RU2668639C2 - Method of evaluation of fire particles of metals and device for its implementation - Google Patents

Abstract

FIELD: fire-fighting equipment.SUBSTANCE: invention relates to experimental research of fire safety of electrical installations, in particular to estimation of flammability of metal particles, formed during short circuits (KZ) of veins of electric wires and cables in emergency operation of electric networks. A method for estimating fire hazard of metal particles formed during short circuit and device for its implementation (variants) in which ignition of particles are produced in zone of short-circuit arc discharge with parameter equivalent to process under study, particles are dumped onto reference combustible material and in frequency ignitions determine probability of fire of material.
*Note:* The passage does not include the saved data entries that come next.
-- ==== Sys2Proof/Laws/Memory.lean ====
section
/-! SUPPORT. The laws of storage slots: a read after a write, and the canonical form. -/

namespace Sys2Proof.Machine

open Sys2Proof

@[simp] theorem Memory.read_nil (i : Nat) : Memory.read [] i = none := rfl

theorem Memory.read_cons (a : Nat) (b : Byte) (m : Memory) (i : Nat) :
    Memory.read ((a, b) :: m) i = if a = i then some b else Memory.read m i := rfl

/-- A read after a write to the same slot gives the byte written. -/
@[simp] theorem Memory.read_write_self (m : Memory) (i : Nat) (v : Byte) : (m.write i v).read i = some v := by
  induction m with
  | nil => simp [Memory.write, Memory.read]
  | cons x m ih =>
    obtain ⟨a, b⟩ := x
    simp only [Memory.write]
    split
    · simp [Memory.read]
    · split
      · simp [Memory.read]
      · next h => rw [Memory.read_cons, if_neg (fun e => h e.symm), ih]

/-- A write leaves every other slot alone. -/
theorem Memory.read_write_of_ne (m : Memory) {i j : Nat} (v : Byte) (h : j ≠ i) : (m.write i v).read j = m.read j := by
  induction m with
  | nil => simp [Memory.write, Memory.read, h.symm]
  | cons x m ih =>
    obtain ⟨a, b⟩ := x
    simp only [Memory.write]
    split
    · simp [Memory.read, h.symm]
    · split
      · next h' => subst h'; simp [Memory.read, h.symm]
      · simp [Memory.read, ih]

/-- Every listed slot after a write is the one written or one listed before. -/
theorem Memory.mem_write {m : Memory} {i : Nat} {v : Byte} {x : Host.Cell} (h : x ∈ m.write i v) :
    x = (i, v) ∨ x ∈ m := by
  induction m with
  | nil => simpa [Memory.write] using h
  | cons y m ih =>
    obtain ⟨a, b⟩ := y
    simp only [Memory.write] at h
    split at h
    · simpa using h
    · split at h
      · rcases List.mem_cons.mp h with h | h
        · exact .inl h
        · exact .inr (List.mem_cons_of_mem _ h)
      · rcases List.mem_cons.mp h with h | h
        · exact .inr (h ▸ List.mem_cons_self)
        · exact (ih h).imp_right (List.mem_cons_of_mem _)

theorem Memory.wf_cons {x : Host.Cell} {m : Memory} :
    Memory.wf (x :: m) = true ↔ (∀ y, m.head? = some y → x.1 < y.1) ∧ m.wf = true := by
  cases m with
  | nil => simp [Memory.wf]
  | cons y m => simp [Memory.wf]

/-- A write keeps the slots strictly rising. -/
theorem Memory.wf_write {m : Memory} (i : Nat) (v : Byte) (h : m.wf = true) : (m.write i v).wf = true := by
  induction m with
  | nil => rfl
  | cons x m ih =>
    obtain ⟨a, b⟩ := x
    obtain ⟨hlt, hm⟩ := Memory.wf_cons.mp h
    simp only [Memory.write]
    split
    · next hi => exact Memory.wf_cons.mpr ⟨by simpa using hi, h⟩
    · split
      · next hi => exact Memory.wf_cons.mpr ⟨by simpa [hi] using hlt, hm⟩
      · next h1 h2 =>
        refine Memory.wf_cons.mpr ⟨fun y hy => ?_, ih hm⟩
        rcases Memory.mem_write (List.mem_of_mem_head? (by simpa using hy)) with hy' | hy'
        · subst hy'; simp; omega
        · have hne : m ≠ [] := List.ne_nil_of_mem hy'
          obtain ⟨z, m', rfl⟩ := List.exists_cons_of_ne_nil hne
          have hz := hlt z rfl
          simp only [Memory.write] at hy
          split at hy
          · have hy : (i, v) = y := by simpa using hy
            rw [← hy]; simp; omega
          · split at hy
            · have hy : (i, v) = y := by simpa using hy
              rw [← hy]; simp; omega
            · have hy : z = y := by simpa using hy
              rw [← hy]; exact hz

/-- Storage that is listed inside N slots stays there when a slot below N is written. -/
theorem Memory.lt_write {m : Memory} {i N : Nat} {v : Byte} (hi : i < N) (h : ∀ x ∈ m, x.1 < N) :
    ∀ x ∈ m.write i v, x.1 < N := by
  intro x hx
  rcases Memory.mem_write hx with rfl | hx
  · exact hi
  · exact h x hx

end Sys2Proof.Machine
end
In device in zone of short-circuit formation, conductive contact surface is made in form of two electrodes from conductors under investigation, which are fixed in insulated holders in such a way that, when in contact, they can intersect in mutually perpendicular planes and in case of short-circuiting they form fire-hazardous particles of investigated metal. Device has camera, at bottom of which there is set of cells with combustible material being studied.EFFECT: technical result is increase in reliability and accuracy of research.3 cl, 2 dwg

Description

The invention relates to the field of experimental study of the fire safety of electrical installations, in particular, to the assessment of the flammability of metal particles formed during short circuits (CI) of electrical conductors and cables in emergency operation of electrical networks.

Emergency modes of electrical installations, as well as their improper operation, annually account for more than 25% of all fires recorded in the country. In almost every major fire of one of the main versions of the cause of the fire, a “short circuit in the wiring” is put forward. The sources of ignition of combustible materials during a short circuit are both the arc discharge itself and burning metal particles flying from the KZ zone. Particles of metal, being carriers of high thermal energy, represent potential sources of fire, especially when it comes into contact with combustible materials (combustible dust, fabrics, plastics, wood, etc.).

A known method and device for studying the burning effect of an electric arc during a short circuit in fire hazardous environments (G.I.Smelkov. Fire hazard of electrical wiring under emergency conditions. - M.: Energoatomizdat, 1984, p. 52-53), containing a power transformer, a conductor, one of the ends of which is connected through a measurement unit, and a contactor to a power transformer, conducting a contact surface connected through a limiting resistance to a power transformer, an artificial short-circuit formation zone circuit in contact with the conductor.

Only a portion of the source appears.